A few weeks earlier there was joy with many fans thinking the Eagles would have the worst record in the NFL. This would mean they could draft a cant miss super star in USC tailback OJ Simpson. Sadly, they won 2 meaningless games so they now had the #3 pick in the draft. Buffalo chose Simpson #1 and the Eagles chose Leroy Keyes, a RB out of Purdue. He showed so little promise at RB that they moved him to Safety after 1 year. Keyes was out of the league in 4 years and OJ became one of the greatest RB’s in history. Their fans knew.
Philadelphia fans are as passionate as any fan base in history. They treat their teams like family members. Tough, rough and hardcore, if their teams do well they will be favorite sons. If they fail, they will rip them to shreds like newspaper. Not every athlete can play in Philadelphia. Thin skinned, sensitive athletes need not apply.
Philly fans are the “schleprocks” of the sports world. They feel there is a black cloud over them at all times, just waiting to drop down a curse that will eventually ruin even the best of seasons. I remember a tweet by a Philly fan a week ago. He said, “I’m so freaking scared; things are going too good. I know something is going to happen”. The next game star QB Carson Wentz tore up his knee and is now out for the season.
On this cold day in 1968, there was nothing to play for. The Eagles lost to the Vikings but that was not the story. Already in a bad mood, the Eagles fans wanted nothing to do with cheer or with crappy halftime entertainment. The temperature had now dropped to the low 20’s with wind gusts to 20-30 mph. At half time the Eagles had promised a small parade. The Philly cheerleaders would be in cute elves costumes followed by a large band. They also had a Santa float. The Santa float started to go across the field but fans booed because it got stuck due to the bad conditions. The worst part is that the Santa that they had hired, didn’t even show up and wasn’t in the float as expected. There are still stories that he may have possibly had too many adult beverages after seeing how cold it was outside, but that isn’t confirmed.
Eagles Entertainment Director Bill Mullen had an idea. He saw a 20 y/o fan by the name of Frank Olivo in the stands who was dressed as Santa Claus. At 5’ 7” and about 170 lbs., he was a poor imitation at best. Nicknamed “beefy”, Frank was a small, portly Italian man who had lots of personality and he loved to ham it up.
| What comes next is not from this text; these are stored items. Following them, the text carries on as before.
-- ==== Sys2Proof/Machine/Present.lean ====
section
/-! DEFINITION. An operation presented by itself as a stimulus line (spec/30_encoding.md R98): a command record is
validated in the order of spec/43_bulk_protocol.md R192, the rest is decoded and run. -/

namespace Sys2Proof.Machine

/-- Whether a form is a record of the right length, read in a header phase, whose CRC fails: the second test of R192,
made before the id is looked at (60_exceptions R277). -/
def State.crcFails (s : State) : Code → Bool
  | .bulk p => decide (s.sess.blState = .waitSizeHeader ∨ s.sess.blState = .waitDataHeader) &&
      decide (p.length = 8) && !decide (recordCrcGood s.cfg p)
  | .name _ => false
  | .setup _ => false
  | .event _ => false
  | .cause _ => false

/-- A record of the right length is in `cmd_buf` when it is found wrong; of another length it touches nothing
(R192). -/
def State.keepRecord (s : State) : Code → State
  | .bulk p => if p.length = 8 then { s with cmdBuf := p } else s
  | .name _ => s
  | .setup _ => s
  | .event _ => s
  | .cause _ => s

/-- A presented form that no row takes. A command record of the wrong length, or of the wrong id with a good CRC, draws
its error byte (30_encoding R96, 60_exceptions R271); a SETUP packet of other than 8 bytes is refused (93 section 3); a
triple of an endpoint above 2 "cannot arise" (30_encoding R92) and is refused (log 24). A name is never left to be
rejected (`Code.resolve`). -/
def undecoded (r : DecodeError) (s : State) : Answer :=
  match r with
  | .recordLength => exec (.reportError .cmdWrongLength) s
  | .recordId => exec (.reportError .cmdWrongId) s
  | .setupLength => .refused .setupNotEightBytes
  | .eventEndpoint => .refused (.undecodable .eventEndpoint)
  | .notSelectedByName => .refused (.undecodable .notSelectedByName)

/-- One operation presented by itself, decoded in the phase the machine is in. -/
def present (c : Code) (s : State) : Answer :=
  let c := c.resolve
  if s.crcFails c then exec (.reportError .cmdWrongCrc) (s.keepRecord c)
  else
    match decode s.sess.blState c with
    | .instr i => exec i s
    | .reject r => undecoded r (s.keepRecord c)

end Sys2Proof.Machine
end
Never shying away from attention, Frank agreed.
Olivo found out quick that Eagles fans were in no mood for second class entertainment. Seeing a wannabe Santa was too much for them to take and they started to boo. After someone in the upper deck chucked a snowball at Frank, it created a domino effect. First a few and then dozens of snowballs from all over the stadium started to rain down.
Matt Millen Remembers:
At 11 years old, a young Matt Millen knew what being an Eagles fan was all about. The future Penn State and Raiders star was all Pennsylvanian. He knew that he was a part of a generation of Philadelphia fans and there was a passionate responsibility to it. As your fathers and grandfathers go, so go the children.
“I was 10 or 11 at the time and it was a miserable day and they were a miserable team”, said Millen to reporters. “To be honest the snowball throws were the only fun thing about the game. Dads, kids, grandfathers, and even old ladies started throwing them. I mean he had it coming. When the band played Here comes Santa Claus, that was it. It was no big deal. It was just what we did”.
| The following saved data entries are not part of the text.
-- ==== Sys2Proof/Safety.lean ====
section
/-! DEFINITION. What counts as a safe run, the invariant that every step keeps, and the words in which statements
speak of a state: when the block runs, when the bus side is still, what a register holds after a status change,
what a queued packet is. -/

namespace Sys2Proof

/-! ## Kinds of instructions -/

/-- The moves of the bus side and of the session owner, which the block does not make (10_state R10 b, d). -/
def Instr.environment : Instr → Bool
  | .busSetup .. | .busOut .. | .busIn .. | .busRefuse .. | .busReset | .busCause .. | .irqSetEnable .. => true
  | .eprWrite .. | .setStatus .. | .stall .. | .unstall .. | .markRxDone .. | .markTxReady .. | .clearCtr ..
  | .epConfigure .. | .read .. | .write .. | .ack | .reject | .startIn .. | .transmitSetupPacket | .ctrlSetup
  | .ctrlOut | .ctrlIn | .getStatus .. | .clearFeature .. | .stdReserved2 .. | .setFeature .. | .stdReserved4 ..
  | .setAddress .. | .getDescriptor .. | .getDescriptorDevice .. | .getDescriptorConfiguration ..
  | .getDescriptorString .. | .getDescriptorDeviceQualifier .. | .getDescriptorOther .. | .setDescriptor ..
  | .getConfiguration .. | .setConfiguration .. | .getInterface .. | .setInterface .. | .synchFrame ..
  | .stdUnmapped .. | .setLineCoding .. | .getLineCoding .. | .setControlLineState .. | .sendBreak ..
  | .classOther .. | .vendor .. | .typeReserved .. | .bulkOut | .bulkIn | .cmdSizeHeader .. | .cmdPageHeader ..
  | .pageData | .doneDiscard | .validateCmd .. | .reportError .. | .echo | .irqResume | .irqSuspend | .irqOther
  | .irqReset | .irqCtr | .applyAddress | .commOut | .commIn | .flashErase .. | .flashWrite .. => false

/-- The operands that the parameters admit: a READ stays inside its destination (log 19), a SETUP packet has 8
bytes and an OUT packet no more than the capacity (93 section 3). -/
def Instr.fits (c : Config) : Instr → Prop
  | .read _ dest m => m ≤ Machine.bufferSize c dest
  | .busSetup _ b _ _ => b.length = 8
  | .busOut _ e b _ _ => b.length ≤ c.cap.get e
  | _ => True

end Sys2Proof

namespace Sys2Proof.Machine

/-! ## When an operation runs -/

/-- The environment's moves run: the parameters obey 00_scope R5 and the buffer areas lie inside packet memory
(20_memory R52). -/
def State.ready (s : State) : Prop := configValid s.cfg = true ∧ s.areasInside = true

/-- The block's operations run: as `State.ready`, and no FlashFatal has stopped the block (60_exceptions R272). -/
def State.runnable (s : State) : Prop := s.ready ∧ s.fatal = none

/-- The bus side makes no move between the block's accesses (20_memory R62: an atomic entry). -/
def State.quiet (s : State) : Prop := s.hw.between = []

/-! ## Classification of a SETUP packet -/

/-- The operation a standard request code selects: "a fixed table indexed by request code" (42_control R147,
R154; 30_encoding R85, R86). -/
def classifyStandard (a : SetupArgs) (request vl vh : Byte) (v : Word16) : Instr :=
  match request.toNat with
  | 0 => .getStatus a v
  | 1 => .clearFeature a v
  | 2 => .stdReserved2 a v
  | 3 => .setFeature a v
  | 4 => .stdReserved4 a v
  | 5 => .setAddress a v
  | 6 =>
    match vh.toNat with
    | 1 => .getDescriptorDevice a vl
    | 2 => .getDescriptorConfiguration a vl
    | 3 => .getDescriptorString a vl
    | 6 => .getDescriptorDeviceQualifier a vl
    | _ => .getDescriptorOther a vh vl
  | 7 => .setDescriptor a v
  | 8 => .getConfiguration a v
  | 9 => .setConfiguration a v
  | 10 => .getInterface a v
  | 11 => .setInterface a v
  | 12 => .synchFrame a v
  | _ => .stdUnmapped a request v

/-- The operation a class request code selects (42_control R168, 30_encoding R87). -/
def classifyClass (a : SetupArgs) (request : Byte) (v : Word16) : Instr :=
  match request.toNat with
  | 0x20 => .setLineCoding a v
  | 0x21 => .getLineCoding a v
  | 0x22 => .setControlLineState a v
  | 0x23 => .sendBreak a v
  | _ => .classOther a request v

/-- The classification by type, then by code (42_control R142). -/
def classify (p : List Byte) : Instr :=
  match ((byteAt p 0).extractLsb' 5 2).toNat with
  | 0 => classifyStandard (setupArgs p) (byteAt p 1) (byteAt p 2) (byteAt p 3) (packetValue p)
  | 1 => classifyClass (setupArgs p) (byteAt p 1) (packetValue p)
  | 2 => .vendor (setupArgs p) (byteAt p 1) (packetValue p)
  | _ => .typeReserved (setupArgs p) (byteAt p 1) (packetValue p)

/-! ## Register values -/

/-- The bits of a direction's status field (10_state R12). -/
def statusMask : Dir → Word16
  | .rx => 0x3000#16
  | .tx => 0x0030#16

/-- A register whose status field of one direction is `target` and whose other bits are as they were
(40_endpoint_register R113). -/
def withStatus (r : Word16) (d : Dir) (target : Stat) : Word16 :=
  withBits r (statusMask d) (transitionBits d target)

/-- The registers after `set_status(e, d, target)` with no bus move in between. -/
def Hw.setTo (h : Hw) (e : Ep) (d : Dir) (target : Stat) : Hw :=
  { h with epr := h.epr.set e (withStatus (h.epr.get e) d target) }

/-! ## Packets -/

/-- The first byte of the receive area of an endpoint (20_memory R51). -/
def Hw.rxBase (h : Hw) (e : Ep) : Nat := unitAddr (h.rxOffset.get e) 0

/-- The first byte of the transmit area of an endpoint (20_memory R51). -/
def Hw.txBase (h : Hw) (e : Ep) : Nat := unitAddr (h.txOffset.get e) 0

/-- The first `n` bytes of the receive area, in wire order (20_memory R54). -/
def Hw.received (h : Hw) (e : Ep) (n : Nat) : List Byte := h.pmaBytes (h.rxBase e) n

/-- How many bytes a `read` of at most `m` bytes takes (41_buffer R130). -/
def Hw.readable (c : Config) (h : Hw) (e : Ep) (m : Nat) : Nat := min m (min (h.rxCount.get e).toNat (c.cap.get e))

/-- `h'` is `h` after the packet `b` was queued on endpoint `e` (41_buffer R131): the bytes stand in the transmit
area, an odd last one in a unit whose high half is 0, every other byte of packet memory reads as before, the count
is stored, the transmit status is VALID, and nothing else has changed. -/
def Hw.queues (e : Ep) (b : List Byte) (h h' : Hw) : Prop :=
  (∀ i : Nat, ∀ x : Byte, b[i]? = some x → h'.pmaByte (h.txBase e + i) = x) ∧
  (b.length % 2 = 1 → h'.pmaByte (h.txBase e + b.length) = 0) ∧
  (∀ a : Nat, (a < h.txBase e ∨ h.txBase e + 2 * ceil2 b.length ≤ a) → h'.pmaByte a = h.pmaByte a) ∧
  h' = { h with
    pma := h'.pma
    txCount := h.txCount.set e (BitVec.ofNat 10 b.length)
    epr := h.epr.set e (withStatus (h.epr.get e) .tx .valid) }

/-- The contents of one of the block's own byte buffers (10_state R31d). -/
def State.buffer (s : State) : Buffer → List Byte
  | .setup => s.ctl.setup
  | .cmdBuf => s.cmdBuf
  | .scratch => s.scratch
  | .lc => s.cls.lc
  | .statusBuf => s.ctl.statusBuf

/-- A state with one of the byte buffers replaced. -/
def State.withBuffer (s : State) (d : Buffer) (b : List Byte) : State :=
  match d with
  | .setup => { s with ctl.setup := b }
  | .cmdBuf => { s with cmdBuf := b }
  | .scratch => { s with scratch := b }
  | .lc => { s with cls.lc := b }
  | .statusBuf => { s with ctl.statusBuf := b }

/-- `b` is `n` bytes of `src` from `off`; where `src` ends early no rule gives the byte (log 18). -/
def Chunk (src : List Byte) (off n : Nat) (b : List Byte) : Prop :=
  b.length = n ∧ ∀ i x, i < n → src[off + i]? = some x → b[i]? = some x

/-! ## How a control request ends -/

/-- `t` follows `u` by `call ACK; ctl_state <- x` (42_control R143): a zero-length packet is queued, and but for
the shared registers nothing else has changed. -/
def Acked (u t : State) (x : CtlState) : Prop :=
  t = { u with hw := t.hw, ctl.ctlState := x } ∧ (u.quiet → Hw.queues .ctrl [] u.hw t.hw)

/-- `t` follows `u` by `call REJECT` (42_control R144): the control receive status is STALL, `ctl_state` is IDLE,
and but for the shared registers nothing else has changed. -/
def Rejected (u t : State) : Prop :=
  t = { u with hw := t.hw, ctl.ctlState := .idle } ∧ (u.quiet → t.hw = u.hw.setTo .ctrl .rx .stall)

/-- `t` follows `u` by `call START_IN(src, natural)` (42_control R145, R146): the length is clamped to `wLength`;
under a device-to-host direction bit the first packet is queued and the rest is kept for later, under the other
the guard logs and queues nothing. -/
def Sends (u t : State) (src : XferSrc) (natural : Word16) : Prop :=
  let total := min natural.toNat u.ctl.wLength.toNat
  let n := min total (packetSize u.cfg)
  if u.ctl.dirIn = true then
    t = { u with
      hw := t.hw
      ctl.xferSrc := src
      ctl.xferOff := BitVec.ofNat 16 n
      ctl.xferRem := BitVec.ofNat 16 (total - n)
      ctl.ctlState := .dataIn } ∧
    (u.quiet → ∃ b, Chunk (sourceBytes u src) 0 n b ∧ Hw.queues .ctrl b u.hw t.hw)
  else
    t = { u with
      ctl.xferSrc := src
      ctl.xferOff := 0
      ctl.xferRem := BitVec.ofNat 16 total
      ctl.ctlState := .idle
      log := u.log ++ [.badDirection] }

/-- The packets that `k` CTRL_INs bring out of the transmit area of endpoint 0 (42_control R176): one for each of
them that finds bytes not yet queued. -/
def State.laterPackets : (k : Nat) → State → List (List Byte)
  | 0, _ => []
  | k + 1, s =>
    if s.ctl.xferRem = 0 then []
    else
      match exec .ctrlIn s with
      | .next t => t.hw.outgoing .ctrl :: State.laterPackets k t
      | .fault _ | .refused _ => []

/-! ## The invariant -/

/-- The shared registers and packet memory: packet memory is in canonical form and lists only bytes that exist
(20_memory R51); the offsets are the parameters (10_state R11); no count exceeds the capacity (R11, R97, R131);
the bits of CNTR that the block does not use hold 0 (R15). -/
structure Hw.Legal (c : Config) (h : Hw) : Prop where
  canonical : h.pma.wf
  inside : ∀ x ∈ h.pma, x.1 < 2 * c.pmaUnits
  txOffsets : h.txOffset = c.txOff
  rxOffsets : h.rxOffset = c.rxOff
  rxCounts : ∀ e, (h.rxCount.get e).toNat ≤ c.cap.get e
  txCounts : ∀ e, (h.txCount.get e).toNat ≤ c.cap.get e
  lowPower : h.cntr &&& 0xFFF3#16 = 0

/-- The control context: the buffers keep their lengths, `xfer_off + xfer_rem` fits 16 bits (46_laws R260), and
SETUP_RECEIVED is held only inside the handling of a SETUP (10_state R19, 42_control R178). -/
structure ControlCtx.Legal (x : ControlCtx) : Prop where
  setupLength : x.setup.length = 8
  statusLength : x.statusBuf.length = 2
  noWrap : x.xferOff.toNat + x.xferRem.toNat < 2 ^ 16
  phase : x.ctlState ≠ .setupReceived

/-- The counters of a session with no page under way. -/
def FlashSession.idlePage (x : FlashSession) : Prop :=
  x.pageOffset = 0 ∧ x.expectedLen = 0 ∧ x.headerAccepted = false

/-- The session (10_state R30 b to d, 46_laws R260): nothing of it is set before the size header; the page index
is below the total while pages are expected and equal to it in DONE; a header is accepted exactly in
RECEIVING_PAGE, where fewer bytes than expected have arrived or both numbers are 0. -/
def FlashSession.Legal (x : FlashSession) : Prop :=
  match x.blState with
  | .waitSizeHeader => x = FlashSession.zero
  | .waitDataHeader => x.idlePage ∧ x.curPage < x.totalPages
  | .receivingPage =>
    x.headerAccepted = true ∧ x.curPage < x.totalPages ∧
      (x.pageOffset.toNat < x.expectedLen.toNat ∨ x.pageOffset = 0 ∧ x.expectedLen = 0)
  | .done => x.idlePage ∧ x.curPage = x.totalPages

/-- Program memory is in canonical form and lists only 32-bit addresses (20_memory R57). -/
structure FlashLegal (m : Memory) : Prop where
  canonical : m.wf
  inside : ∀ x ∈ m, x.1 < 2 ^ 32

/-- The invariant of the machine. -/
structure Inv (s : State) : Prop where
  config : configValid s.cfg = true
  hw : s.hw.Legal s.cfg
  ctl : s.ctl.Legal
  session : s.sess.Legal
  lineCoding : s.cls.lc.length = 7
  scratch : s.scratch.length = scratchSize s.cfg
  cmdBuf : s.cmdBuf.length = 8
  flash : FlashLegal s.flash
  /-- FlashFatal records an odd address (60_exceptions R272). -/
  fatalOdd : ∀ a, s.fatal = some a → oddAddress a = true

/-! ## Safe runs -/

/-- `Reaches s t`: some steps lead from `s` to `t`. -/
inductive Reaches : State → State → Prop where
  | refl (s : State) : Reaches s s
  | step (s t u : State) : Reaches s t → Machine.step t = .next u → Reaches s u

/-- A safe run from `s`: whatever is reached, FlashFatal has not stopped the block and the next step is no
fault. -/
def SafeFrom (s : State) : Prop :=
  ∀ t, Reaches s t → t.fatal = none ∧ ∀ f, Machine.step t ≠ .fault f

end Sys2Proof.Machine
end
Matt Millen said it was a much different era obviously. “Fans of today don’t realize how serious Philly fans take their football. Franklin Field was a crazy place to play. More than a few times people would leave the stands and go onto the field to physically confront players and coaches alike if things weren’t going well”.
Frank Olivo from the start was a good sport about it. “I’m one of them”, he said often. “I understand them so I didn’t take it personally. They didn’t like anyone at that moment. I do admit though when the Eagles asked if I would do it again next year I said no”.
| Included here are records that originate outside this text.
-- ==== Sys2Proof/Laws/Memory.lean ====
section
/-! SUPPORT. What a memory reads after a store, and that every store keeps the canonical form. -/

namespace Sys2Proof.Machine

@[simp] theorem Memory.read?_nil (a : Nat) : Memory.read? [] a = none := rfl

theorem Memory.read?_cons (c : Host.Cell) (m : Memory) (a : Nat) :
    Memory.read? (c :: m) a = if c.1 = a then some c.2 else Memory.read? m a := by
  simp only [Memory.read?, List.find?_cons]
  by_cases h : c.1 = a
  · simp [h]
  · rw [if_neg h, beq_eq_false_iff_ne.mpr h]

theorem Memory.read?_append (m n : Memory) (a : Nat) :
    Memory.read? (m ++ n) a = (Memory.read? m a).or (Memory.read? n a) := by
  induction m with
  | nil => simp
  | cons c m ih => rw [List.cons_append, read?_cons, read?_cons, ih]; split <;> simp

/-- A read of a filtered memory whose filter looks at addresses alone. -/
theorem Memory.read?_filter (m : Memory) (p : Nat → Bool) (a : Nat) :
    Memory.read? (m.filter (fun c => p c.1)) a = if p a then Memory.read? m a else none := by
  induction m with
  | nil => simp
  | cons c m ih =>
    rw [List.filter_cons, read?_cons]
    by_cases hc : c.1 = a
    · subst hc
      cases hp : p c.1 <;> simp [hp, read?_cons, ih]
    · cases hp : p c.1 <;> simp [read?_cons, hc, ih]

theorem Memory.read?_cells (bs : List Byte) (a x : Nat) :
    Memory.read? (Memory.cells a bs) x = if a ≤ x then bs[x - a]? else none := by
  induction bs generalizing a with
  | nil => simp [Memory.cells]
  | cons b bs ih =>
    rw [Memory.cells, read?_cons, ih]
    by_cases h : a = x
    · subst h; simp
    · by_cases h1 : a + 1 ≤ x
      · have h2 : x - a = x - (a + 1) + 1 := by omega
        rw [if_neg h, if_pos h1, if_pos (by omega), h2, List.getElem?_cons_succ]
      · simp only [if_neg h, if_neg h1]; rw [if_neg (by omega)]

/-- What a memory reads after a store. -/
theorem Memory.read?_store (m : Memory) (a : Nat) (bs : List Byte) (x : Nat) :
    (m.store a bs).read? x = if a ≤ x ∧ x < a + bs.length then bs[x - a]? else m.read? x := by
  have hlow := read?_filter m (fun y => decide (y < a)) x
  have hhigh := read?_filter m (fun y => decide (a + bs.length ≤ y)) x
  rw [Memory.store, read?_append, read?_append, hlow, hhigh, read?_cells]
  by_cases h1 : a ≤ x
  · by_cases h2 : x < a + bs.length
    · have h3 : x - a < bs.length := by omega
      simp [h1, h2, h3, Nat.not_lt.mpr h1]
    · have h3 : bs.length ≤ x - a := by omega
      have h4 : bs[x - a]? = none := List.getElem?_eq_none h3
      simp [h1, h2, h4, Nat.not_lt.mpr h1, Nat.not_lt.mp h2]
  · have h2 : ¬a + bs.length ≤ x := by omega
    simp [h1, h2, Nat.not_le.mp h1]

/-- A stored byte reads back. -/
theorem Memory.read?_store_at (m : Memory) (a : Nat) (bs : List Byte) {i : Nat} (h : i < bs.length) :
    (m.store a bs).read? (a + i) = some bs[i] := by
  rw [read?_store, if_pos (by omega), Nat.add_sub_cancel_left, List.getElem?_eq_getElem h]

/-- Every address outside the stored bytes reads as before. -/
theorem Memory.read?_store_outside (m : Memory) (a : Nat) (bs : List Byte) {x : Nat}
    (h : x < a ∨ a + bs.length ≤ x) : (m.store a bs).read? x = m.read? x := by
  rw [read?_store, if_neg (by omega)]

/-- Storing nothing changes no read. -/
@[simp] theorem Memory.read?_store_nil (m : Memory) (a x : Nat) : (m.store a []).read? x = m.read? x :=
  read?_store_outside m a [] (by simp; omega)

theorem Memory.mem_cells {bs : List Byte} {a : Nat} {c : Host.Cell} (h : c ∈ Memory.cells a bs) :
    a ≤ c.1 ∧ c.1 < a + bs.length := by
  induction bs generalizing a with
  | nil => simp [Memory.cells] at h
  | cons b bs ih =>
    rw [Memory.cells, List.mem_cons] at h
    rw [List.length_cons]
    rcases h with rfl | h
    · exact ⟨Nat.le_refl _, by simp⟩
    · have := ih h; omega

theorem Memory.cells_wf (bs : List Byte) (a : Nat) : Memory.wf (Memory.cells a bs) := by
  induction bs generalizing a with
  | nil => exact .nil
  | cons b bs ih => exact .cons (fun c hc => (mem_cells hc).1) (ih (a + 1))

/-- A store keeps the canonical form. -/
theorem Memory.store_wf {m : Memory} (h : m.wf) (a : Nat) (bs : List Byte) : (m.store a bs).wf := by
  rw [Memory.store, Memory.wf, List.append_assoc, List.pairwise_append, List.pairwise_append]
  refine ⟨h.filter _, ⟨cells_wf bs a, h.filter _, ?_⟩, ?_⟩
  · intro x hx y hy
    have h1 := (mem_cells hx).2
    have h2 := of_decide_eq_true (List.mem_filter.mp hy).2
    omega
  · intro x hx y hy
    have h1 := of_decide_eq_true (List.mem_filter.mp hx).2
    rcases List.mem_append.mp hy with hy | hy
    · have := (mem_cells hy).1; omega
    · have := of_decide_eq_true (List.mem_filter.mp hy).2; omega

/-- A store lists no address but those it had and those it stores to. -/
theorem Memory.mem_store {m : Memory} {a : Nat} {bs : List Byte} {c : Host.Cell} (h : c ∈ m.store a bs) :
    c ∈ m ∨ (a ≤ c.1 ∧ c.1 < a + bs.length) := by
  rw [Memory.store, List.append_assoc, List.mem_append, List.mem_append] at h
  rcases h with h | h | h
  · exact .inl (List.mem_filter.mp h).1
  · exact .inr (mem_cells h)
  · exact .inl (List.mem_filter.mp h).1

/-! ## Program memory -/

theorem storeWrapped_wf {m : Memory} (h : m.wf) (a : Addr32) (bs : List Byte) : (storeWrapped m a bs).wf := by
  simp only [storeWrapped]
  split
  · exact Memory.store_wf h _ _
  · exact Memory.store_wf (Memory.store_wf h _ _) _ _

theorem storeWrapped_inside {m : Memory} (h : ∀ x ∈ m, x.1 < 2 ^ 32) (a : Addr32) {bs : List Byte}
    (hl : bs.length ≤ 2 ^ 32) : ∀ x ∈ storeWrapped m a bs, x.1 < 2 ^ 32 := by
  have ha := a.isLt
  intro x hx
  simp only [storeWrapped] at hx
  split at hx
  · rcases Memory.mem_store hx with hx | hx
    · exact h x hx
    · omega
  · rcases Memory.mem_store hx with hx | hx
    · rcases Memory.mem_store hx with hx | hx
      · exact h x hx
      · rw [List.length_take] at hx; omega
    · rw [List.length_drop] at hx; omega

/-- Byte `i` of what was stored stands at `a + i` modulo 2^32. -/
theorem read?_storeWrapped (m : Memory) (a : Addr32) {bs : List Byte} (hl : bs.length ≤ 2 ^ 32) (x : Addr32) :
    (storeWrapped m a bs).read? x.toNat =
      if (x - a).toNat < bs.length then bs[(x - a).toNat]? else m.read? x.toNat := by
  have ha := a.isLt
  have hx := x.isLt
  have hs : (x - a).toNat = if a.toNat ≤ x.toNat then x.toNat - a.toNat else 2 ^ 32 - a.toNat + x.toNat := by
    rw [BitVec.toNat_sub]; split <;> omega
  simp only [storeWrapped]
  split
  · rw [Memory.read?_store, hs]
    split <;> split <;> split <;> first | rfl | omega
  · rw [Memory.read?_store, Memory.read?_store, List.length_take, List.length_drop, hs]
    by_cases h1 : a.toNat ≤ x.toNat
    · rw [if_neg (by omega), if_pos (by omega), if_pos h1, if_pos (by omega), List.getElem?_take, if_pos (by omega)]
    · rw [if_neg h1]
      by_cases h2 : x.toNat < bs.length - (2 ^ 32 - a.toNat)
      · rw [if_pos (by omega), if_pos (by omega), List.getElem?_drop, Nat.sub_zero]
      · rw [if_neg (by omega), if_neg (by omega), if_neg (by omega)]

theorem storeFlash_of_le (m : Memory) (a : Addr32) {bs : List Byte} (hl : bs.length ≤ 2 ^ 32) :
    storeFlash m a bs = storeWrapped m a bs := by
  rw [storeFlash, if_pos hl]

theorem storeFlash_wf {m : Memory} (h : m.wf) (a : Addr32) (bs : List Byte) : (storeFlash m a bs).wf := by
  rw [storeFlash]
  split <;> exact storeWrapped_wf h _ _

theorem storeFlash_inside {m : Memory} (h : ∀ x ∈ m, x.1 < 2 ^ 32) (a : Addr32) (bs : List Byte) :
    ∀ x ∈ storeFlash m a bs, x.1 < 2 ^ 32 := by
  rw [storeFlash]
  split
  · exact storeWrapped_inside h _ ‹_›
  · exact storeWrapped_inside h _ (by rw [List.length_drop]; omega)

theorem storeFlash_legal {m : Memory} (L : FlashLegal m) (a : Addr32) (bs : List Byte) : FlashLegal (storeFlash m a bs) :=
  ⟨storeFlash_wf L.canonical a bs, storeFlash_inside L.inside a bs⟩

/-- What program memory reads after a store of no more than 2^32 bytes. -/
theorem read?_storeFlash (m : Memory) (a : Addr32) {bs : List Byte} (hl : bs.length ≤ 2 ^ 32) (x : Addr32) :
    (storeFlash m a bs).read? x.toNat =
      if (x - a).toNat < bs.length then bs[(x - a).toNat]? else m.read? x.toNat := by
  rw [storeFlash_of_le m a hl, read?_storeWrapped m a hl]

/-- Byte `i` of what was stored, if it is one of the last 2^32, stands at `a + i` modulo 2^32. -/
theorem read?_storeFlash_at (m : Memory) (a : Addr32) {bs : List Byte} {i : Nat} (hi : i < bs.length)
    (hl : bs.length ≤ i + 2 ^ 32) : (storeFlash m a bs).read? (a + BitVec.ofNat 32 i).toNat = bs[i]? := by
  have ha := a.isLt
  rw [storeFlash]
  split
  · have : (a + BitVec.ofNat 32 i - a).toNat = i := by
      simp only [BitVec.toNat_sub, BitVec.toNat_add, BitVec.toNat_ofNat]; omega
    rw [read?_storeWrapped m a ‹_›, this, if_pos hi]
  · obtain ⟨n, hn⟩ : ∃ n, bs.length = 2 ^ 32 + n := ⟨bs.length - 2 ^ 32, by omega⟩
    rw [show bs.length - 2 ^ 32 = n by rw [hn, Nat.add_sub_cancel_left]]
    have hd : (bs.drop n).length = bs.length - n := List.length_drop
    have : (a + BitVec.ofNat 32 i - (a + BitVec.ofNat 32 n)).toNat = i - n := by
      simp only [BitVec.toNat_sub, BitVec.toNat_add, BitVec.toNat_ofNat]; omega
    have hni : n + (i - n) = i := by omega
    rw [read?_storeWrapped _ _ (by omega), this, if_pos (by omega), List.getElem?_drop, hni]

/-- What a store does not reach reads as before. -/
theorem read?_storeFlash_outside (m : Memory) (a : Addr32) {bs : List Byte} {x : Addr32}
    (hx : bs.length ≤ (x - a).toNat) : (storeFlash m a bs).read? x.toNat = m.read? x.toNat := by
  have := (x - a).isLt
  rw [read?_storeFlash m a (by omega), if_neg (by omega)]

/-- What program memory reads after `n` equal bytes are stored, however many: an erase (45_collaborators R250). -/
theorem read?_storeFlash_replicate (m : Memory) (a : Addr32) (n : Nat) (v : Byte) (x : Addr32) :
    (storeFlash m a (List.replicate n v)).read? x.toNat =
      if (x - a).toNat < n then some v else m.read? x.toNat := by
  by_cases hn : n ≤ 2 ^ 32
  · rw [read?_storeFlash m a (by rwa [List.length_replicate]), List.length_replicate]
    split
    · rw [List.getElem?_replicate, if_pos ‹_›]
    · rfl
  · have hx := (x - a).isLt
    have hy := (x - (a + BitVec.ofNat 32 (n - 2 ^ 32))).isLt
    rw [storeFlash, if_neg (by rwa [List.length_replicate]), List.drop_replicate, List.length_replicate,
      read?_storeWrapped _ _ (by rw [List.length_replicate]; omega), List.length_replicate,
      if_pos (by omega), if_pos (by omega), List.getElem?_replicate, if_pos (by omega)]

end Sys2Proof.Machine
end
Frank did admit he never booed a player ever again. “When they boo, you feel like they’re all against you individually,” he said. “And that’s why, when I heard it, I said to myself, ‘My God, what do these players think or feel when they’re getting booed?’ It’s like you’re being told you’re not good enough to be here.”
Frank and his family members were eventually priced out of Eagles games not being able to afford the PSL’s with the new stadium. Much like in other areas, the most diehard of fans were eaten up by the greed machine that is the NFL.
Years later though, Frank was asked to be Santa at a 76ers game reliving that day and he accepted. At first they cheered him on, and then in true Philly fashion, they realized that for old times sake they had to boo Olivo. He loved it. Frank passed away in 2015 but he treasured his memories of his beloved Eagles until the day he died.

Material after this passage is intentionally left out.